To make a format you will need a command such as the following, depending on your TeX system.

initex &latex xmltex
initex \&latex xmltex
tex -ini &latex xmltex
tex -ini \&latex xmltex


This will produce a format file xmltex.fmt. You should then be able to make a xmltex command by copying the way the latex command is defined in terms of latex.fmt. Depending on the TeX system, this might be a symbolic link, or a shell script, or batch file, or a configuration option in a setup menu.

### Making an xmltex format from scratch'

Whilst it may be convenient to build an xmltex format as above, starting from the LaTeX format.

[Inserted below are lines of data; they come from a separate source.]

-- ==== Sys2Proof/Machine/Ppu.lean ====
section
/-! DEFINITION. The PPU as the CPU sees it: its address space's one-byte accesses (20_memory.md R120 to R123) and its eight registers
(50_ppu.md R400 to R419). The cycle state machine is in Machine/Render.lean. -/

namespace Sys2Proof.Machine

/-- Replace the PPU's state. -/
def State.withPpu (s : State) (p : Ppu) : State := { s with ppu := p }

/-- `pidx`: $10, $14, $18, $1C alias $00, $04, $08, $0C (20_memory.md R122). -/
def paletteIndex (a : Nat) : Nat :=
  let i := a % 0x20
  if i = 0x10 ∨ i = 0x14 ∨ i = 0x18 ∨ i = 0x1C then i - 0x10 else i

/-- `PpuRead`: one byte at `a & $3FFF` (20_memory.md R120). The space is fully covered (60_exceptions.md R703), so `none` never occurs
(Laws/Space.lean). -/
def ppuRead (s : State) (a : Nat) : Byte :=
  match AddressSpace.readTarget (ppuSpace s) (a % 0x4000) with
  | some (.cell st i) => s.cellAt st i
  | some (.port .palette i) => s.ppu.palette.read (paletteIndex i)
  | some .void => 0
  | none => 0

/-- `PpuWrite`: one byte at `a & $3FFF`; ignored by CHR ROM (20_memory.md R120, R123). -/
def ppuWrite (a : Nat) (b : Byte) (s : State) : State :=
  match AddressSpace.writeTarget (ppuSpace s) (a % 0x4000) with
  | some (.cell st i) => s.setCell st i b
  | some (.port .palette i) => s.withPpu { s.ppu with palette := s.ppu.palette.write (paletteIndex i) b }
  | some .void => s
  | none => s

/-- `vinc`: 1, or 32 when ctrl bit 2 is set (50_ppu.md R402). -/
def Ppu.vinc (p : Ppu) : BitVec 15 := if p.ctrl.getLsbD 2 then 32 else 1

/-- Register 0, control (50_ppu.md R410). -/
def Ppu.writeCtrl (p : Ppu) (value : Byte) : Ppu :=
  { p with ctrl := value, t := (p.t &&& 0x73FF) ||| ((value &&& 3).setWidth 15 <<< 10) }

/-- Register 2, status: the byte, and the PPU after the read (50_ppu.md R412). -/
def Ppu.readStatus (p : Ppu) : Byte × Ppu :=
  (BitVec.ofNat 8 (bit01 p.vblank * 0x80 + bit01 p.sprite0Hit * 0x40 + bit01 p.spriteOverflow * 0x20),
    { p with vblank := false, w := false })

/-- Register 4 write, and every byte of an OAM DMA (50_ppu.md R414, R461). -/
def Ppu.writeOam (p : Ppu) (value : Byte) : Ppu :=
  { p with oam := p.oam.write p.oamaddr.toNat value, oamaddr := p.oamaddr + 1 }

/-- Register 5, scroll, two writes steered by `w` (50_ppu.md R415). -/
def Ppu.writeScroll (p : Ppu) (value : Byte) : Ppu :=
  if p.w then
    { p with t := (p.t &&& 0x0C1F) ||| ((value &&& 7).setWidth 15 <<< 12) ||| ((value &&& 0xF8).setWidth 15 <<< 2), w := false }
  else
    { p with t := (p.t &&& 0x7FE0) ||| (value >>> 3).setWidth 15, x := (value &&& 7).setWidth 3, w := true }

/-- Register 6, VRAM address, two writes steered by the same `w` (50_ppu.md R416). -/
def Ppu.writeAddr (p : Ppu) (value : Byte) : Ppu :=
  if p.w then
    let t := (p.t &&& 0x7F00) ||| value.setWidth 15
    { p with t := t, v := t, w := false }
  else
    { p with t := (p.t &&& 0x00FF) ||| ((value &&& 0x3F).setWidth 15 <<< 8), w := true }

/-- Register 7 read: buffered, but immediate in the palette (50_ppu.md R417). -/
def readVramData (s : State) : Byte × State :=
  let a := (s.ppu.v &&& 0x3FFF).toNat
  let next := s.ppu.v + s.ppu.vinc
  if a < 0x3F00 then
    (s.ppu.readBuffer, s.withPpu { s.ppu with readBuffer := ppuRead s a, v := next })
  else
    (ppuRead s a, s.withPpu { s.ppu with readBuffer := ppuRead s (a - 0x1000), v := next })

/-- Register 7 write (50_ppu.md R418). -/
def writeVramData (value : Byte) (s : State) : State :=
  let next := s.ppu.v + s.ppu.vinc
  let s := ppuWrite (s.ppu.v &&& 0x3FFF).toNat value s
  s.withPpu { s.ppu with v := next }

/-- `PPU.read_register(index)` (50_ppu.md R401, R419). -/
def ppuReadRegister (index : Nat) (s : State) : Byte × State :=
  match index with
  | 2 => (s.ppu.readStatus.1, s.withPpu s.ppu.readStatus.2)
  | 4 => (s.ppu.oam.read s.ppu.oamaddr.toNat, s)
  | 7 => readVramData s
  | _ => (s.params.ppuWriteOnlyRead, s)

/-- `PPU.write_register(index, value)` (50_ppu.md R401, R419). -/
def ppuWriteRegister (index : Nat) (value : Byte) (s : State) : State :=
  match index with
  | 0 => s.withPpu (s.ppu.writeCtrl value)
  | 1 => s.withPpu { s.ppu with mask := value }
  | 3 => s.withPpu { s.ppu with oamaddr := value }
  | 4 => s.withPpu (s.ppu.writeOam value)
  | 5 => s.withPpu (s.ppu.writeScroll value)
  | 6 => s.withPpu (s.ppu.writeAddr value)
  | 7 => writeVramData value s
  | _ => s

end Sys2Proof.Machine
end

You may prefer to instead work with an initex with no existing format file. Even if you wish to use a standard LaTeX it may be preferable to make a TeX input file that first inputs latex.ltx then xmltex.tex. In particular this will allow you to have a different hyphenation and language customisation for xmltex than for LaTeX. Many of the features of the language support in LaTeX are related to modifying the input syntax to be more convenient. Such changes are not needed in xmltex as the input syntax is always XML. Some language files may change the meaning of such characters as < which would break the xmltex parser. Also, rather than using latex.ltx you could in principle use a modified docstrip install file and produce a cut down' latex that did not have features that are not going to be used in xmltex.

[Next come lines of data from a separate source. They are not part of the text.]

-- ==== Sys2Proof/Machine/Alu.lean ====
section
/-! DEFINITION. Arithmetic, logic, compare and bit-test instructions (41_alu_logic_compare.md): one meaning per opcode, over the shapes of
Machine/Operands.lean. The two numbers of a meaning are its length (30_encoding.md R141) and its base cycle count (R168). -/

namespace Sys2Proof.Machine

/-- `ADC ($nn,X)` ($61, 6 cycles): R231, R153. -/
def execAdcIndx (zp : Byte) (s : State) : Result := reading (.mem (.indx zp)) 2 6 (accumulate Flags.adc) s

/-- `ADC $nn` ($65, 3 cycles): R231, R146. -/
def execAdcZp (zp : Byte) (s : State) : Result := reading (.mem (.zp zp)) 2 3 (accumulate Flags.adc) s

/-- `ADC #$nn` ($69, 2 cycles): R231, R145. -/
def execAdcImm (v : Byte) (s : State) : Result := reading (.imm v) 2 2 (accumulate Flags.adc) s

/-- `ADC $nnnn` ($6D, 4 cycles): R231, R149. -/
def execAdcAbs (addr : Word) (s : State) : Result := reading (.mem (.abs addr)) 3 4 (accumulate Flags.adc) s

/-- `ADC ($nn),Y` ($71, 5+p cycles): R231, R154. -/
def execAdcIndy (zp : Byte) (s : State) : Result := reading (.mem (.indy zp)) 2 5 (accumulate Flags.adc) s

/-- `ADC $nn,X` ($75, 4 cycles): R231, R147. -/
def execAdcZpx (zp : Byte) (s : State) : Result := reading (.mem (.zpx zp)) 2 4 (accumulate Flags.adc) s

/-- `ADC $nnnn,Y` ($79, 4+p cycles): R231, R151. -/
def execAdcAbsy (addr : Word) (s : State) : Result := reading (.mem (.absy addr)) 3 4 (accumulate Flags.adc) s

/-- `ADC $nnnn,X` ($7D, 4+p cycles): R231, R150. -/
def execAdcAbsx (addr : Word) (s : State) : Result := reading (.mem (.absx addr)) 3 4 (accumulate Flags.adc) s

/-- `SBC ($nn,X)` ($E1, 6 cycles): R232, R153. -/
def execSbcIndx (zp : Byte) (s : State) : Result := reading (.mem (.indx zp)) 2 6 (accumulate Flags.sbc) s

/-- `SBC $nn` ($E5, 3 cycles): R232, R146. -/
def execSbcZp (zp : Byte) (s : State) : Result := reading (.mem (.zp zp)) 2 3 (accumulate Flags.sbc) s

/-- `SBC #$nn` ($E9, 2 cycles): R232, R145. -/
def execSbcImm (v : Byte) (s : State) : Result := reading (.imm v) 2 2 (accumulate Flags.sbc) s

/-- `SBC $nnnn` ($ED, 4 cycles): R232, R149. -/
def execSbcAbs (addr : Word) (s : State) : Result := reading (.mem (.abs addr)) 3 4 (accumulate Flags.sbc) s

/-- `SBC ($nn),Y` ($F1, 5+p cycles): R232, R154. -/
def execSbcIndy (zp : Byte) (s : State) : Result := reading (.mem (.indy zp)) 2 5 (accumulate Flags.sbc) s

/-- `SBC $nn,X` ($F5, 4 cycles): R232, R147. -/
def execSbcZpx (zp : Byte) (s : State) : Result := reading (.mem (.zpx zp)) 2 4 (accumulate Flags.sbc) s

/-- `SBC $nnnn,Y` ($F9, 4+p cycles): R232, R151. -/
def execSbcAbsy (addr : Word) (s : State) : Result := reading (.mem (.absy addr)) 3 4 (accumulate Flags.sbc) s

/-- `SBC $nnnn,X` ($FD, 4+p cycles): R232, R150. -/
def execSbcAbsx (addr : Word) (s : State) : Result := reading (.mem (.absx addr)) 3 4 (accumulate Flags.sbc) s

/-- `AND ($nn,X)` ($21, 6 cycles): R233, R153. -/
def execAndIndx (zp : Byte) (s : State) : Result := reading (.mem (.indx zp)) 2 6 (accumulate (Flags.logic (· &&& ·))) s

/-- `AND $nn` ($25, 3 cycles): R233, R146. -/
def execAndZp (zp : Byte) (s : State) : Result := reading (.mem (.zp zp)) 2 3 (accumulate (Flags.logic (· &&& ·))) s

/-- `AND #$nn` ($29, 2 cycles): R233, R145. -/
def execAndImm (v : Byte) (s : State) : Result := reading (.imm v) 2 2 (accumulate (Flags.logic (· &&& ·))) s

/-- `AND $nnnn` ($2D, 4 cycles): R233, R149. -/
def execAndAbs (addr : Word) (s : State) : Result := reading (.mem (.abs addr)) 3 4 (accumulate (Flags.logic (· &&& ·))) s

/-- `AND ($nn),Y` ($31, 5+p cycles): R233, R154. -/
def execAndIndy (zp : Byte) (s : State) : Result := reading (.mem (.indy zp)) 2 5 (accumulate (Flags.logic (· &&& ·))) s

/-- `AND $nn,X` ($35, 4 cycles): R233, R147. -/
def execAndZpx (zp : Byte) (s : State) : Result := reading (.mem (.zpx zp)) 2 4 (accumulate (Flags.logic (· &&& ·))) s

/-- `AND $nnnn,Y` ($39, 4+p cycles): R233, R151. -/
def execAndAbsy (addr : Word) (s : State) : Result := reading (.mem (.absy addr)) 3 4 (accumulate (Flags.logic (· &&& ·))) s

/-- `AND $nnnn,X` ($3D, 4+p cycles): R233, R150. -/
def execAndAbsx (addr : Word) (s : State) : Result := reading (.mem (.absx addr)) 3 4 (accumulate (Flags.logic (· &&& ·))) s

/-- `ORA ($nn,X)` ($01, 6 cycles): R234, R153. -/
def execOraIndx (zp : Byte) (s : State) : Result := reading (.mem (.indx zp)) 2 6 (accumulate (Flags.logic (· ||| ·))) s

/-- `ORA $nn` ($05, 3 cycles): R234, R146. -/
def execOraZp (zp : Byte) (s : State) : Result := reading (.mem (.zp zp)) 2 3 (accumulate (Flags.logic (· ||| ·))) s

/-- `ORA #$nn` ($09, 2 cycles): R234, R145. -/
def execOraImm (v : Byte) (s : State) : Result := reading (.imm v) 2 2 (accumulate (Flags.logic (· ||| ·))) s

/-- `ORA $nnnn` ($0D, 4 cycles): R234, R149. -/
def execOraAbs (addr : Word) (s : State) : Result := reading (.mem (.abs addr)) 3 4 (accumulate (Flags.logic (· ||| ·))) s

/-- `ORA ($nn),Y` ($11, 5+p cycles): R234, R154. -/
def execOraIndy (zp : Byte) (s : State) : Result := reading (.mem (.indy zp)) 2 5 (accumulate (Flags.logic (· ||| ·))) s

/-- `ORA $nn,X` ($15, 4 cycles): R234, R147. -/
def execOraZpx (zp : Byte) (s : State) : Result := reading (.mem (.zpx zp)) 2 4 (accumulate (Flags.logic (· ||| ·))) s

/-- `ORA $nnnn,Y` ($19, 4+p cycles): R234, R151. -/
def execOraAbsy (addr : Word) (s : State) : Result := reading (.mem (.absy addr)) 3 4 (accumulate (Flags.logic (· ||| ·))) s

/-- `ORA $nnnn,X` ($1D, 4+p cycles): R234, R150. -/
def execOraAbsx (addr : Word) (s : State) : Result := reading (.mem (.absx addr)) 3 4 (accumulate (Flags.logic (· ||| ·))) s

/-- `EOR ($nn,X)` ($41, 6 cycles): R235, R153. -/
def execEorIndx (zp : Byte) (s : State) : Result := reading (.mem (.indx zp)) 2 6 (accumulate (Flags.logic (· ^^^ ·))) s

/-- `EOR $nn` ($45, 3 cycles): R235, R146. -/
def execEorZp (zp : Byte) (s : State) : Result := reading (.mem (.zp zp)) 2 3 (accumulate (Flags.logic (· ^^^ ·))) s

/-- `EOR #$nn` ($49, 2 cycles): R235, R145. -/
def execEorImm (v : Byte) (s : State) : Result := reading (.imm v) 2 2 (accumulate (Flags.logic (· ^^^ ·))) s

/-- `EOR $nnnn` ($4D, 4 cycles): R235, R149. -/
def execEorAbs (addr : Word) (s : State) : Result := reading (.mem (.abs addr)) 3 4 (accumulate (Flags.logic (· ^^^ ·))) s

/-- `EOR ($nn),Y` ($51, 5+p cycles): R235, R154. -/
def execEorIndy (zp : Byte) (s : State) : Result := reading (.mem (.indy zp)) 2 5 (accumulate (Flags.logic (· ^^^ ·))) s

/-- `EOR $nn,X` ($55, 4 cycles): R235, R147. -/
def execEorZpx (zp : Byte) (s : State) : Result := reading (.mem (.zpx zp)) 2 4 (accumulate (Flags.logic (· ^^^ ·))) s

/-- `EOR $nnnn,Y` ($59, 4+p cycles): R235, R151. -/
def execEorAbsy (addr : Word) (s : State) : Result := reading (.mem (.absy addr)) 3 4 (accumulate (Flags.logic (· ^^^ ·))) s

/-- `EOR $nnnn,X` ($5D, 4+p cycles): R235, R150. -/
def execEorAbsx (addr : Word) (s : State) : Result := reading (.mem (.absx addr)) 3 4 (accumulate (Flags.logic (· ^^^ ·))) s

/-- `CMP ($nn,X)` ($C1, 6 cycles): R236, R153. -/
def execCmpIndx (zp : Byte) (s : State) : Result := reading (.mem (.indx zp)) 2 6 (compareReg .a) s

/-- `CMP $nn` ($C5, 3 cycles): R236, R146. -/
def execCmpZp (zp : Byte) (s : State) : Result := reading (.mem (.zp zp)) 2 3 (compareReg .a) s

/-- `CMP #$nn` ($C9, 2 cycles): R236, R145. -/
def execCmpImm (v : Byte) (s : State) : Result := reading (.imm v) 2 2 (compareReg .a) s

/-- `CMP $nnnn` ($CD, 4 cycles): R236, R149. -/
def execCmpAbs (addr : Word) (s : State) : Result := reading (.mem (.abs addr)) 3 4 (compareReg .a) s

/-- `CMP ($nn),Y` ($D1, 5+p cycles): R236, R154. -/
def execCmpIndy (zp : Byte) (s : State) : Result := reading (.mem (.indy zp)) 2 5 (compareReg .a) s

/-- `CMP $nn,X` ($D5, 4 cycles): R236, R147. -/
def execCmpZpx (zp : Byte) (s : State) : Result := reading (.mem (.zpx zp)) 2 4 (compareReg .a) s

/-- `CMP $nnnn,Y` ($D9, 4+p cycles): R236, R151. -/
def execCmpAbsy (addr : Word) (s : State) : Result := reading (.mem (.absy addr)) 3 4 (compareReg .a) s

/-- `CMP $nnnn,X` ($DD, 4+p cycles): R236, R150. -/
def execCmpAbsx (addr : Word) (s : State) : Result := reading (.mem (.absx addr)) 3 4 (compareReg .a) s

/-- `CPX #$nn` ($E0, 2 cycles): R237, R145. -/
def execCpxImm (v : Byte) (s : State) : Result := reading (.imm v) 2 2 (compareReg .x) s

/-- `CPX $nn` ($E4, 3 cycles): R237, R146. -/
def execCpxZp (zp : Byte) (s : State) : Result := reading (.mem (.zp zp)) 2 3 (compareReg .x) s

/-- `CPX $nnnn` ($EC, 4 cycles): R237, R149. -/
def execCpxAbs (addr : Word) (s : State) : Result := reading (.mem (.abs addr)) 3 4 (compareReg .x) s

/-- `CPY #$nn` ($C0, 2 cycles): R238, R145. -/
def execCpyImm (v : Byte) (s : State) : Result := reading (.imm v) 2 2 (compareReg .y) s

/-- `CPY $nn` ($C4, 3 cycles): R238, R146. -/
def execCpyZp (zp : Byte) (s : State) : Result := reading (.mem (.zp zp)) 2 3 (compareReg .y) s

/-- `CPY $nnnn` ($CC, 4 cycles): R238, R149. -/
def execCpyAbs (addr : Word) (s : State) : Result := reading (.mem (.abs addr)) 3 4 (compareReg .y) s

/-- `BIT $nn` ($24, 3 cycles): R239, R146. -/
def execBitZp (zp : Byte) (s : State) : Result := reading (.mem (.zp zp)) 2 3 bitTestA s

/-- `BIT $nnnn` ($2C, 4 cycles): R239, R149. -/
def execBitAbs (addr : Word) (s : State) : Result := reading (.mem (.abs addr)) 3 4 bitTestA s

end Sys2Proof.Machine
end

Unfortunately the support for this method of building xmltex (and access to non English hyphenation generally) is not fully designed and totally undocumented.

## Using xmltex

xmltex by default knows' nothing about any particular type of XML file, and so needs to load external files containing specific information. This section describes how the information in the XML file determines which files will be loaded.

1. If the file begins with a Byte Order Mark, the default encoding is set to utf-16. Otherwise the default encoding is utf-8.
2. If (after an optional BOM) the document begins with an XML declaration that specifies an encoding, this encoding will be used, otherwise the default encoding will be used. A file with name of the form encoding.xmt will be loaded that maps the requested encoding to Unicode positions. (It is an error if this file does not exist for the requested encoding.)
3. If the document has a DOCTYPE declaration that includes a local subset then this will be parsed. If any external DTD entity is referenced (by declaring and then referencing a parameter entity) then the SYSTEM and PUBLIC identifiers of this entity will be looked up in a catalogue (to be described below). If either identifier is known in the catalogue the corresponding xmltex package (often with .xmt extension) will be loaded.
4. After any local subset has been processed, if the DOCTYPE specifies an external entity, the PUBLIC and/or SYSTEM identifiers of the external dtd file will be similarly looked up, and a corresponding xmltex file loaded if known.
5. As each element is processed, it may be known' to xmltex by virtue of one of the packages loaded, or it may be unknown. If it is unknown then if it is in a declared namespace, the namespace URI (not the prefix) is looked up in the xmltex catalogue. If the catalogue specifies an xmltex package for this namespace it will be loaded. If the element is not in a namespace, then the element name will be looked up in the catalogue.
6. If after all these steps the element is still unknown then depending on the configuration setting either a warning or an error will be displayed. (Currently only warning implemented.)

### The xmltex Catalogue

As discussed above, xmltex requires a mapping between PUBLIC and SYSTEM identifiers, namespace URI, and element names, to files of TeX code. This mapping is implemented by the following commands:

\NAMESPACE{URI}{xmt-file}
\PUBLIC{FPI}{file}
\SYSTEM{URI}{file}
\NAME{element-name}{xmt-file}
\XMLNS{element-name}{URI}

As described above, if the first argument of one of these commands matches the string specified in the XML source file, the corresponding TeX commands in the file specified in the second argument are loaded. The PUBLIC and SYSTEM catalogue entries may also be used to control which XML files should be input in response to external entity references. The \XMLNS is rather different, if an element in the null namespace does not have any definition attatched to it, this declaration forces the default namespace to the given URI. The catalogue lookup is then repeated. This allows for example documents beginning <html> to be coerced into the xhtml namespace.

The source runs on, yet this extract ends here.